Dataset entries:
-- ==== Sys2Proof/Laws/Memory.lean ====
section
/-!
SUPPORT. The buffer: reading what was written, leaving the rest alone, and keeping the canonical form.
-/

namespace Sys2Proof.Machine

@[simp] theorem Memory.writeBytes_nil (m : Memory) (a : Nat) : m.writeBytes a [] = m := rfl

theorem Memory.writeBytes_eq (m : Memory) (a : Nat) {bytes : List Byte} (h : bytes ≠ []) :
    m.writeBytes a bytes =
      m.filter (fun c => decide (c.1 < a)) ++ (List.range' a bytes.length).zip bytes
        ++ m.filter (fun c => decide (a + bytes.length ≤ c.1)) := by
  cases bytes with
  | nil => exact absurd rfl h
  | cons b bs => rfl

theorem Memory.lookup_append (m n : Memory) (k : Nat) :
    Memory.lookup (m ++ n) k = (m.lookup k).or (n.lookup k) := by
  simp only [Memory.lookup, List.find?_append]
  cases List.find? (fun c => c.1 == k) m <;> simp

/-- A filter by offset keeps the listed byte of an offset it lets through and hides the others. -/
theorem Memory.lookup_filter (m : Memory) (p : Nat → Bool) (k : Nat) :
    Memory.lookup (m.filter fun c => p c.1) k = if p k then m.lookup k else none := by
  induction m with
  | nil => simp [Memory.lookup]
  | cons c m ih =>
    simp only [Memory.lookup, List.filter_cons] at ih ⊢
    by_cases hk : c.1 = k
    · by_cases hp : p c.1 <;> simp_all
    · by_cases hp : p c.1 <;> simp_all

/-- The listed bytes of a consecutive run. -/
theorem Memory.lookup_run (bytes : List Byte) (a k : Nat) :
    Memory.lookup ((List.range' a bytes.length).zip bytes) k =
      if a ≤ k then bytes[k - a]? else none := by
  induction bytes generalizing a with
  | nil => simp [Memory.lookup]
  | cons b bs ih =>
    have h := ih (a + 1)
    simp only [Memory.lookup] at h ⊢
    simp only [List.length_cons, List.range'_succ, List.zip_cons_cons, List.find?_cons]
    by_cases hak : a = k
    · subst hak; simp
    · simp only [beq_eq_false_iff_ne.2 hak, h]
      by_cases hle : a + 1 ≤ k
      · have h1 : k - a = (k - (a + 1)) + 1 := by omega
        simp [hle, show a ≤ k by omega, h1]
      · simp [hle, show ¬ a ≤ k by omega]

/-- What a write lists: its own bytes at its offsets, and what stood elsewhere. -/
theorem Memory.lookup_writeBytes (m : Memory) (a k : Nat) (bytes : List Byte) :
    (m.writeBytes a bytes).lookup k =
      if a ≤ k ∧ k < a + bytes.length then bytes[k - a]? else m.lookup k := by
  by_cases h : bytes = []
  · subst h
    simp only [Memory.writeBytes_nil, List.length_nil]
    rw [if_neg (by omega)]
  · rw [Memory.writeBytes_eq m a h, Memory.lookup_append, Memory.lookup_append, Memory.lookup_run,
      Memory.lookup_filter m (fun x => decide (x < a)),
      Memory.lookup_filter m (fun x => decide (a + bytes.length ≤ x))]
    by_cases h1 : k < a
    · simp [h1, show ¬ a ≤ k by omega, show ¬ a + bytes.length ≤ k by omega]
    · by_cases h2 : k < a + bytes.length
      · have h3 : k - a < bytes.length := by omega
        simp [h1, h2, show a ≤ k by omega, h3]
      · have h3 : bytes[k - a]? = none := by simp; omega
        simp [h1, h2, show a ≤ k by omega, show a + bytes.length ≤ k by omega, h3]

/-- A listed offset is inside the run. -/
theorem Memory.mem_run {bytes : List Byte} {a : Nat} {c : Host.Cell}
    (h : c ∈ (List.range' a bytes.length).zip bytes) : a ≤ c.1 ∧ c.1 < a + bytes.length := by
  have := List.of_mem_zip (a := c.1) (b := c.2) h
  simpa [List.mem_range'_1] using this.1

theorem Memory.run_sorted (bytes : List Byte) (a : Nat) :
    ((List.range' a bytes.length).zip bytes).Pairwise fun c d => c.1 < d.1 := by
  induction bytes generalizing a with
  | nil => simp
  | cons b bs ih =>
    simp only [List.length_cons, List.range'_succ, List.zip_cons_cons, List.pairwise_cons]
    refine ⟨fun c hc => ?_, ih (a + 1)⟩
    have := Memory.mem_run hc
    show a < c.1
    omega

/-- A write inside the buffer keeps the canonical form. -/
theorem Memory.writeBytes_wf {m : Memory} {size a : Nat} {bytes : List Byte} (hm : m.wf size)
    (h : a + bytes.length ≤ size) : (m.writeBytes a bytes).wf size := by
  by_cases hb : bytes = []
  · subst hb; simpa using hm
  · rw [Memory.writeBytes_eq m a hb]
    refine ⟨?_, fun c hc => ?_⟩
    · refine List.pairwise_append.2 ⟨List.pairwise_append.2 ⟨hm.1.filter _, Memory.run_sorted _ _, ?_⟩,
        hm.1.filter _, ?_⟩
      · intro c hc d hd
        have h1 := Memory.mem_run hd
        simp only [List.mem_filter, decide_eq_true_eq] at hc
        omega
      · intro c hc d hd
        simp only [List.mem_filter, decide_eq_true_eq] at hd
        rcases List.mem_append.1 hc with hc | hc
        · simp only [List.mem_filter, decide_eq_true_eq] at hc
          omega
        · have h1 := Memory.mem_run hc
          omega
    · rcases List.mem_append.1 hc with hc | hc
      · rcases List.mem_append.1 hc with hc | hc
        · exact hm.2 c (List.mem_filter.1 hc).1
        · have h1 := Memory.mem_run hc
          omega
      · exact hm.2 c (List.mem_filter.1 hc).1

/-- Canonical buffers that list the same byte everywhere are equal lists. -/
theorem Memory.ext_lookup {size : Nat} {m n : Memory} (hm : m.wf size) (hn : n.wf size)
    (h : ∀ k, m.lookup k = n.lookup k) : m = n := by
  have key : ∀ {l : Memory}, l.Pairwise (fun c d => c.1 < d.1) → ∀ c : Host.Cell,
      c ∈ l ↔ l.lookup c.1 = some c.2 := by
    intro l hl
    induction l with
    | nil => simp [Memory.lookup]
    | cons d l ih =>
      intro c
      have ⟨h1, h2⟩ := List.pairwise_cons.1 hl
      have ih := ih h2 c
      simp only [Memory.lookup] at ih ⊢
      simp only [List.mem_cons, List.find?_cons]
      by_cases hd : d.1 = c.1
      · simp only [hd, beq_self_eq_true, Option.map_some, Option.some.injEq]
        constructor
        · rintro (rfl | hc)
          · rfl
          · have := h1 c hc; omega
        · intro e; exact .inl (Prod.ext hd.symm e.symm)
      · simp only [beq_eq_false_iff_ne.2 hd, ← ih]
        constructor
        · rintro (rfl | hc)
          · exact absurd rfl hd
          · exact hc
        · exact .inr
  have hmem : ∀ c, c ∈ m ↔ c ∈ n := fun c => by rw [key hm.1, key hn.1, h]
  have nodup : ∀ {l : Memory}, l.Pairwise (fun c d => c.1 < d.1) → l.Nodup := fun hl =>
    hl.imp fun {c d} hcd e => by subst e; omega
  have hperm : m.Perm n := (List.perm_ext_iff_of_nodup (nodup hm.1) (nodup hn.1)).2 hmem
  exact hperm.eq_of_pairwise (fun _ _ _ _ hab hba => absurd hab (by omega)) hm.1 hn.1

@[simp] theorem freeBytes_length (d : Nat) (r : Range) : (freeBytes d r).length = r.len := by
  simp [freeBytes]

theorem Memory.scramble_wf {m : Memory} {size d : Nat} {r : Range} (hm : m.wf size)
    (h : r.addr + r.len ≤ size) : (m.scramble d r).wf size :=
  Memory.writeBytes_wf hm (by simpa using h)

/-- A scrambled buffer lists what it listed outside the range. -/
theorem Memory.lookup_scramble_outside (m : Memory) (d : Nat) {r : Range} {k : Nat}
    (h : r.contains k = false) : (m.scramble d r).lookup k = m.lookup k := by
  simp only [Range.contains, Bool.and_eq_false_iff, decide_eq_false_iff_not] at h
  rw [Memory.scramble, Memory.lookup_writeBytes, if_neg]
  simp only [freeBytes_length]
  omega

/-- The part of a range in the buffer ends in the buffer; a range that starts beyond it is empty. -/
theorem Range.clip_end (r : Range) (size : Nat) :
    (r.clip size).addr + (r.clip size).len ≤ size ∨ (r.clip size).len = 0 := by
  simp only [Range.clip]
  omega

theorem Memory.scramble_clip_wf {m : Memory} {size d : Nat} (r : Range) (hm : m.wf size) :
    (m.scramble d (r.clip size)).wf size := by
  rcases r.clip_end size with h | h
  · exact Memory.scramble_wf hm h
  · have : freeBytes d (r.clip size) = [] := List.eq_nil_of_length_eq_zero (by simpa using h)
    simpa [Memory.scramble, this] using hm

/-! ### Reads of one byte -/

/-- The byte at an offset depends on the buffer and its draw alone. -/
theorem State.readByte_congr {s t : State} {a : Nat} (hm : t.mem.lookup a = s.mem.lookup a)
    (hd : t.memDraw = s.memDraw) : t.readByte a = s.readByte a := by
  simp [State.readByte, hm, hd]

/-- A completion that writes `bytes` at `a` leaves every other byte, and the bytes read back. -/
theorem State.readByte_writeBytes {s t : State} {a : Nat} {bytes : List Byte}
    (hm : t.mem = s.mem.writeBytes a bytes) (hd : t.memDraw = s.memDraw) (k : Nat) :
    t.readByte k = if a ≤ k ∧ k < a + bytes.length then byteAt bytes (k - a) else s.readByte k := by
  simp only [State.readByte, hm, hd, Memory.lookup_writeBytes]
  split
  · next h =>
    have : k - a < bytes.length := by omega
    simp [byteAt, this]
  · rfl

@[simp] theorem State.memRead_length (s : State) (a n : Nat) : (s.memRead a n).length = n := by
  simp [State.memRead]

/-- Byte `j` of `MemRead(a, n)` (R19). -/
theorem State.memRead_getElem? (s : State) (a n j : Nat) :
    (s.memRead a n)[j]? = if j < n then some (s.readByte (a + j)) else none := by
  by_cases h : j < n <;> simp [State.memRead, h]

theorem reset_memory_wf (p : Config.Params) : (State.resetWith p).mem.wf p.bufSize := by
  simp [State.resetWith, Memory.wf]

end Sys2Proof.Machine
end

#### WHAT THE EXERCISE ASKS:
Only the lines above starting with the one with "Memory.lookup (m.filter fun" and going through the one with "theorem Memory.lookup_writeBytes (m" are to be copied, word for word and with both ends kept.

#### ANSWER SPACE:
    Memory.lookup (m.filter fun c => p c.1) k = if p k then m.lookup k else none := by
  induction m with
  | nil => simp [Memory.lookup]
  | cons c m ih =>
    simp only [Memory.lookup, List.filter_cons] at ih ⊢
    by_cases hk : c.1 = k
    · by_cases hp : p c.1 <;> simp_all
    · by_cases hp : p c.1 <;> simp_all

/-- The listed bytes of a consecutive run. -/
theorem Memory.lookup_run (bytes : List Byte) (a k : Nat) :
    Memory.lookup ((List.range' a bytes.length).zip bytes) k =
      if a ≤ k then bytes[k - a]? else none := by
  induction bytes generalizing a with
  | nil => simp [Memory.lookup]
  | cons b bs ih =>
    have h := ih (a + 1)
    simp only [Memory.lookup] at h ⊢
    simp only [List.length_cons, List.range'_succ, List.zip_cons_cons, List.find?_cons]
    by_cases hak : a = k
    · subst hak; simp
    · simp only [beq_eq_false_iff_ne.2 hak, h]
      by_cases hle : a + 1 ≤ k
      · have h1 : k - a = (k - (a + 1)) + 1 := by omega
        simp [hle, show a ≤ k by omega, h1]
      · simp [hle, show ¬ a ≤ k by omega]

/-- What a write lists: its own bytes at its offsets, and what stood elsewhere. -/
theorem Memory.lookup_writeBytes (m : Memory) (a k : Nat) (bytes : List Byte) :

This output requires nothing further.